Proxy advisory companies such as Glass Lewis and ISS advise investors or vote on their behalf on any particular issue that’s put to a shareholder vote.
Requesting ‘Right-of-Center’ Options for Corporate Voting
Asset managers, who are often unable to analyze the hundreds or thousands of corporate issues that come up for shareholder votes each year across their portfolios, can choose among a number of “off-the-shelf” voting policies provided by proxy advisers. These include an ESG option, which could then signal to ISS and Glass Lewis to vote that fund’s shares in favor of, for example, reducing fossil fuels or implementing racial-equity policies among employees.But Robert Netzly, CEO of Inspire Investing, argues that these proxy agents don’t offer standardized options for conservative shareholders.
“So we’re asking them to change that and just give us and all investors that use their services some actual right-of-center options that don’t take a PhD in proxy voting to figure out how to use.”
The asset managers’ letter asks that the proxy advisers “provide off-the-shelf specialty proxy voting policies for investors who do not subscribe to central ESG provisions (who instead favor proposals ... against illegal discrimination against anyone; oppose restriction of services on ideological grounds; prefer to see market forces determine appropriate energy sources), and make it as accessible as the various ESG-aligned options.”
We Don’t Push an ESG Agenda, ISS Says
However, ISS stated that it offers “a wide array of house policies” and denied that its services and offerings are exclusively left-leaning. Responding to a request for comment, the company cited this June 13 statement from Gary Retelny, president and CEO: “Our proprietary benchmark policy, which often garners media attention, is developed with market input and takes a case-by-case approach to evaluating shareholder proposals, including those seen as ESG.“In 2022, a record year for environmental and social shareholder resolutions in the U.S., and for S&P500 constituents, ISS’ benchmark policy supported just 52 percent of all shareholder proposals characterized as ‘environmental’ or ‘social’ while supporting more than 96 percent of management resolutions. This is hardly the track record of an activist or advocacy organization pushing an ESG agenda.”
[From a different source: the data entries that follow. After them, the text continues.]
-- ==== Sys2Proof/Certificates/Slice0/Obligations.lean ====
section
/-! DEFINITION. The statements for the provers: the step and the reset, the laws of the whole part, the report's encoding, and for every
command the state it answers. -/

open Sys2Proof Sys2Proof.Machine

/-! ### The step and the reset -/

/-- A step takes the command at the front of the queue and gives it its effect on the state with the queue's rest. The queue is the
model's (log entry 1). -/
def Obligations.StepTakesTheFrontCommand : Prop :=
  ∀ (c : Instr) (rest : List Instr) (s : State), step { s with pending := c :: rest } = exec c { s with pending := rest }

/-- With no command waiting a part that does not run stands still, and a running one lets one millisecond pass: the clocks count, and
the expiries that fall due join the queue. This is the model's choice (log entry 6). -/
def Obligations.IdleStepPassesOneMillisecond : Prop :=
  ∀ s : State, s.pending = [] →
    (s.power ≠ .running → step s = .next s)
      ∧ (s.power = .running →
          ∃ t, step s = .next t ∧ t.pending = s.expiries
            ∧ t.rpt.sinceStart = s.rpt.sinceStart.map (· + 1) ∧ t.rpt.credit = s.rpt.credit ∧ t.rpt.due = s.rpt.due
            ∧ (s.rxc.driverLink.source ≠ none → s.rxc.driverLink.age + 1 < s.image.windows.window →
                t.rxc.driverLink.age = s.rxc.driverLink.age + 1)
            ∧ (∀ n, s.aut.hold = some n → 1 < n → t.aut.hold = some (n - 1))
            ∧ reachesOnly [.pending, .rxc, .rpt, .aut, .csu, .mrg, .chg, .snd, .smk, .lmp, .sup] s t)

/-- The reset state holds these start values: PARKED alone claimed, FORWARD, no causes; the reference, the duty and the average current 0,
STOPPED; the report transmitter in HOLDOFF with no credit; no RSSI, no peers, no records; the supply NORMAL, the smoke OFF, the flicker
register 0xACE1, the chuff generator at 0, the squeal latch clear, no service status and no latched fault. That the reset state is a
completed start is the model's choice (log entry 1), as is what an empty supervision record holds (log entry 46). -/
def Obligations.ResetHoldsTheStartValues : Prop :=
  claimList State.reset.aut = [.parked] ∧ State.reset.aut.requested = .forward ∧ causesEmpty State.reset.aut.causes = true
    ∧ State.reset.spr = { ref := 0, running := .forward, shunting := false, braking := false, stopped := true }
    ∧ State.reset.mrg.duty = 0 ∧ State.reset.mrg.bridge = .off ∧ averageCurrent State.reset.mrg.window = 0
    ∧ State.reset.rpt.activity = .holdoff ∧ State.reset.rpt.due = false ∧ State.reset.rpt.credit = 0
    ∧ State.reset.rpt.sinceStart = none ∧ State.reset.rxc.rssi = 255 ∧ State.reset.rxc.driverLink.source = none
    ∧ State.reset.ptb.entries = List.replicate 16 none ∧ State.reset.tkm.record = none ∧ State.reset.csu.record = none
    ∧ State.reset.sup.state = .normal ∧ State.reset.smk.state = .off ∧ State.reset.lmp.lfsr = 0xACE1#16
    ∧ State.reset.chg.phase = 0 ∧ State.reset.chg.count = 0 ∧ State.reset.snd.squealLatch = false
    ∧ State.reset.cfg.status = .none ∧ State.reset.cfg.overcurrent = false ∧ State.reset.cfg.overtemp = false

/-- The state right after reset meets every law of the part. That the reset state is a completed start is the model's choice, and a claim
about it leans on that choice (log entry 1). That an empty supervision record is UP is the model's choice too (log entry 46). -/
def Obligations.ResetMeetsEveryLaw : Prop := Laws State.reset

/-! ### The laws of the part, kept by every step -/

/-- Every step keeps these laws: the credit, the counters, the frame counts and the backoff and flicker registers stay in their ranges,
the credit holds a report's airtime while the transmitter checks the channel or backs off, a report is on the air only in a running part
with no frame in collection, and a channel estimate of 0..127 stands exactly while the receiver is on. The estimate's value is free
where no command brings it (log entry 28). -/
def Obligations.EveryStepKeepsTheTransmitterLaws : Prop :=
  keptByEveryStep fun s => CreditLaw s ∧ HalfDuplexLaw s ∧ EstimateLaw s

/-- Every step keeps the EEPROM in canonical form and a write in flight inside its page and the image. -/
def Obligations.EveryStepKeepsTheMemoryLaw : Prop := keptByEveryStep MemoryLaw

/-- Every step keeps sixteen peer entries, no two of one station; and while the part runs no command evicts or empties the entry of a
station that DRIVER's claim, the consist record or the last-passed beacon record names. -/
def Obligations.EveryStepKeepsThePeerTableLaw : Prop :=
  (keptByEveryStep TableLaw)
    ∧ (∀ (c : Instr) (s t : State) (id : Nat), exec c s = .next t → t.power = .running → s.power = .running →
      s.pinned id = true → (entryOf id s.ptb.entries).isSome = true → (entryOf id t.ptb.entries).isSome = true)

/-- Every step keeps the laws of the claim list, of FAILSAFE, of supervision and of SIGNAL and CONSIST; after every step of a running part
the functions have been handed on as they stand, with each entry's held flag, the combined smoke enable, shunting and mute states and
SPR's shunting flag that follow from them; and each of the eight lamps is lit exactly while its enable rule or the lamp override, its
direction rule and its consist rule hold. That a link without a source is UP is the model's choice (log entry 46). -/
def Obligations.EveryStepKeepsTheAuthorityLaw : Prop :=
  keptByEveryStep fun s => AuthorityLaw s ∧ FunctionLaw s ∧ LampLaw s

/-- Every step keeps the law of the bridge: it drives only with a duty, and not while DEPLETED, in COOL or latched; and the duty stays
within its effective limit. -/
def Obligations.EveryStepKeepsTheBridgeLaw : Prop := keptByEveryStep fun s => BridgeLaw s ∧ DutyLaw s

/-- Every step keeps the image in use clamped and repaired, a start with any stored bytes included, and the motor's and the chuff
generator's quantities in their ranges; the reference's range leans on the clamped image. -/
def Obligations.EveryStepKeepsTheImageAndMotorRanges : Prop :=
  keptByEveryStep fun s => ImageLaw s ∧ RangeLaw s

/-- Every step keeps the law of sound resources and the law of the heater. -/
def Obligations.EveryStepKeepsTheSoundAndHeaterLaws : Prop :=
  keptByEveryStep fun s => SoundLaw s ∧ HeaterLaw s

/-! ### What only some commands can do -/

/-- While a report is on the air a header or a frame has no effect at all. A stopped part takes nothing but POWER_ON, and the wheel sensor's
pin follows its level: that a stopped part takes no other command and that the pin follows while it is off are the model's choices (log
entries 8, 21 and 22). -/
def Obligations.SendingAndStoppedPartsHearNothing : Prop :=
  (∀ (c : Instr) (s : State), s.power = .running → s.rpt.activity = .sending → fromTheAir c = true → exec c s = .next s)
    ∧ (∀ (c : Instr) (s : State), s.power = .off →
      (∀ level, c = .wheelSensorEdge level → exec c s = .next { s with chg := { s.chg with sensor := level } })
        ∧ ((∀ level, c ≠ .wheelSensorEdge level) → (∀ answered, c ≠ .powerOn answered) → exec c s = .next s))

/-- `ref` rises only in a control period, never past sixteen times the effective limit, and never while the supply is BRIDGING or
DEPLETED, FAILSAFE is active, the regulator is in COOL or the live zero-lock is set. -/
def Obligations.ReferenceRisesOnlyUnderItsLaws : Prop :=
  ∀ (c : Instr) (s t : State), exec c s = .next t → s.spr.ref < t.spr.ref →
    (c = .controlPeriod ∨ c = .stallDetected) ∧ t.spr.ref ≤ 16 * s.effectiveLimit ∧ s.sup.state = .normal
      ∧ s.head ≠ .failsafe ∧ s.mrg.cool = 0 ∧ s.aut.driverLive.zeroLock = false

/-- The running direction changes only in a control period that leaves `ref` at 0, or at a brown-out or a start, which make it FORWARD. That
the start values stand from the brown-out and from the beginning of the start sequence on is the model's choice (log entries 21
and 22). -/
def Obligations.DirectionTurnsOnlyAtReferenceZero : Prop :=
  ∀ (c : Instr) (s t : State), exec c s = .next t → t.spr.running ≠ s.spr.running →
    t.spr.ref = 0
      ∧ ((c = .controlPeriod ∨ c = .stallDetected) ∧ t.spr.running = s.aut.requested
          ∨ t.power ≠ .running ∧ t.spr.running = .forward
          ∨ s.power = .starting ∧ t.spr.running = .forward)

/-- The image in use changes only at a start, and then becomes the clamped image the EEPROM holds or the clamped defaults; no command
changes the flash. -/
def Obligations.ConfigurationChangesOnlyAtAStart : Prop :=
  ∀ (c : Instr) (s t : State), exec c s = .next t →
    t.flash = s.flash
      ∧ (t.cfg.image ≠ s.cfg.image → t.power = .starting ∧ ∃ answered, t.cfg.image = chosenImage t.eeprom answered)

/-- A latched fault leaves a running part's fault set only by CLEAR_FAULTS, or by the part's stopping or starting again. -/
def Obligations.LatchedFaultsAreClearedOnlyByService : Prop :=
  ∀ (c : Instr) (s t : State), exec c s = .next t → s.power = .running →
    (s.cfg.overcurrent = true ∧ t.cfg.overcurrent = false ∨ s.cfg.overtemp = true ∧ t.cfg.overtemp = false) →
    t.power ≠ .running ∨ ∃ payload crc, c = .serviceClearFaults payload crc

/-! ### The report -/

/-- A report's bytes read back by another FS460 of the same layout pass its receive tests and give the published values; its last
seven bytes are the frames accepted, the two diagnostic counters, the frames dropped and the RSSI. -/
def Obligations.ReportReadsBackAsPublished : Prop :=
  ∀ (s : State) (other : Nat),
    s.ownId ≠ other → 1 ≤ s.ownId → s.ownId ≤ 3999 → s.image.identity.layout ≤ 15 → s.publishedSection ≤ 4095 →
      s.publishedNext ≤ 4095 → s.consistId ≤ 4095 → s.spr.ref ≤ 16368 → s.mrg.y ≤ 1023 →
      (∀ p, s.position = some p → p ≤ 5) →
    headerFails other s.reportHeader = false
      ∧ dropReason s.image.identity.layout s.reportHeader s.reportPayload
          (crc16 (headerList s.reportHeader ++ s.reportPayload)) = none
      ∧ s.reportBytes = headerList s.reportHeader ++ s.reportPayload
          ++ bytes16 (crc16 (headerList s.reportHeader ++ s.reportPayload)).toNat
      ∧ headerKind s.reportHeader = 4 ∧ headerSource s.reportHeader = s.ownId ∧ headerDest s.reportHeader = 4095
      ∧ headerWords s.reportHeader = 9 ∧ headerCode s.reportHeader = s.periodCode
      ∧ locoData s.reportPayload =
          { sect := s.publishedSection
            aspect := s.aspectHeld
            nextSect := s.publishedNext
            level := s.head.code
            dir := s.spr.running
            refSpeed := s.spr.ref / 16
            stopped := s.spr.stopped
            zeroLock := s.aut.driverLive.zeroLock
            lead := s.role == .lead
            follower := s.role == .follower
            smokeReady := smokeReady s.smk.state
            speed := s.mrg.y
            supply := supplyCode s.sup.state
            status := statusCode s.cfg.status
            consistId := s.consistId
            position := positionCode s.position
            faults := s.faultSummary }
      ∧ s.reportPayload.drop 11 =
          toByte s.rxc.accepted
            :: (bytes16 s.rpt.counterA ++ bytes16 s.rpt.counterB ++ [toByte s.rxc.dropped, toByte s.rxc.rssi])

/-! ### The receive chain -/

/-- A header on the own channel opens the collection of its payload where the HEADER test passes; otherwise the frame is dropped, with
the dropped count rising, and either counter where it selects the reason HEADER. A header on another channel is not heard. -/
def Obligations.HeaderTestDecidesCollection : Prop :=
  ∀ (ch : Fin 16) (b : HeaderBytes) (l : Levels) (s : State),
    s.power = .running → s.rpt.activity ≠ .sending → s.rxc.collecting = none →
    (ch.val ≠ s.image.identity.channel → exec (.headerComplete ch b l) s = .next s)
      ∧ (ch.val = s.image.identity.channel →
          b.b5 = b.b0 ^^^ b.b1 ^^^ b.b2 ^^^ b.b3 ^^^ b.b4 ^^^ 0x5A#8 ∧ headerSource b ≠ 0 ∧ headerSource b < 4000
            ∧ ¬(headerKind b = 4 ∧ headerSource b = s.ownId) →
          exec (.headerComplete ch b l) s = .next { s with rxc := { s.rxc with collecting := some ⟨b, l⟩ } })
      ∧ (ch.val = s.image.identity.channel →
          ¬(b.b5 = b.b0 ^^^ b.b1 ^^^ b.b2 ^^^ b.b3 ^^^ b.b4 ^^^ 0x5A#8 ∧ headerSource b ≠ 0 ∧ headerSource b < 4000
            ∧ ¬(headerKind b = 4 ∧ headerSource b = s.ownId)) →
          answers (.headerComplete ch b l) s fun t =>
            t.rxc = { s.rxc with dropped := min (s.rxc.dropped + 1) 255 } ∧ reachesOnly [.rxc, .rpt] s t
              ∧ counted 2 (fun mask => mask.getLsbD 0) s t)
However, Jeremy Tedesco, senior vice president of the Alliance Defending Freedom, told The Epoch Times: “When publicly traded companies are called out for embracing ESG, they claim they are just listening to their shareholders, but because of the vast influence [proxy agents] exercise over how shares are voted, ISS and Glass Lewis’s biased voting standards result in a one-way conversation.
“These firms support a vast majority of left-of-center, pro-ESG shareholder proposals and effectively block proposals from conservative shareholders seeking to hold companies accountable for the anti-free speech and anti-religious behavior that ESG demands.”
Risks of Political Causes
In their letter, conservative fund managers asked the proxy agents to “begin the process of restoring trust” by supporting investors’ efforts to “ask companies about the risks of taking political stands on contentious social issues” such as “politicized debanking, decarbonization, or brand politicization as was recently the case with JPMorgan Chase, Target and Bud Light.”“You’ve alienated the left and you’ve alienated the right at the same time, so you’re left with a boycott from both sides. Our view is just stay out of these politically divisive issues.”
“I don’t think ISS and Glass Lewis really see themselves as activists,” Mr. Netzly said. “I think they believe their own rhetoric that they’re being passive ... but their version of centrist and unbiased is definitely not what most people would define as centrist and unbiased.”
He said he believes that there’s demand for conservative options for shareholder voting.
“If and when we get these options from ISS and Glass Lewis for conservatively oriented viewpoints that are just a menu item that you can select, I think they’re going to be overwhelmed, completely taken by surprise, by the flood of their client base using those voting guidelines,” Mr. Netzly said. “I think it’s going to be a landslide, and they’re totally clueless about how large of a landslide that’s going to be.”
Representatives for Glass Lewis were asked to comment for this article but didn’t respond.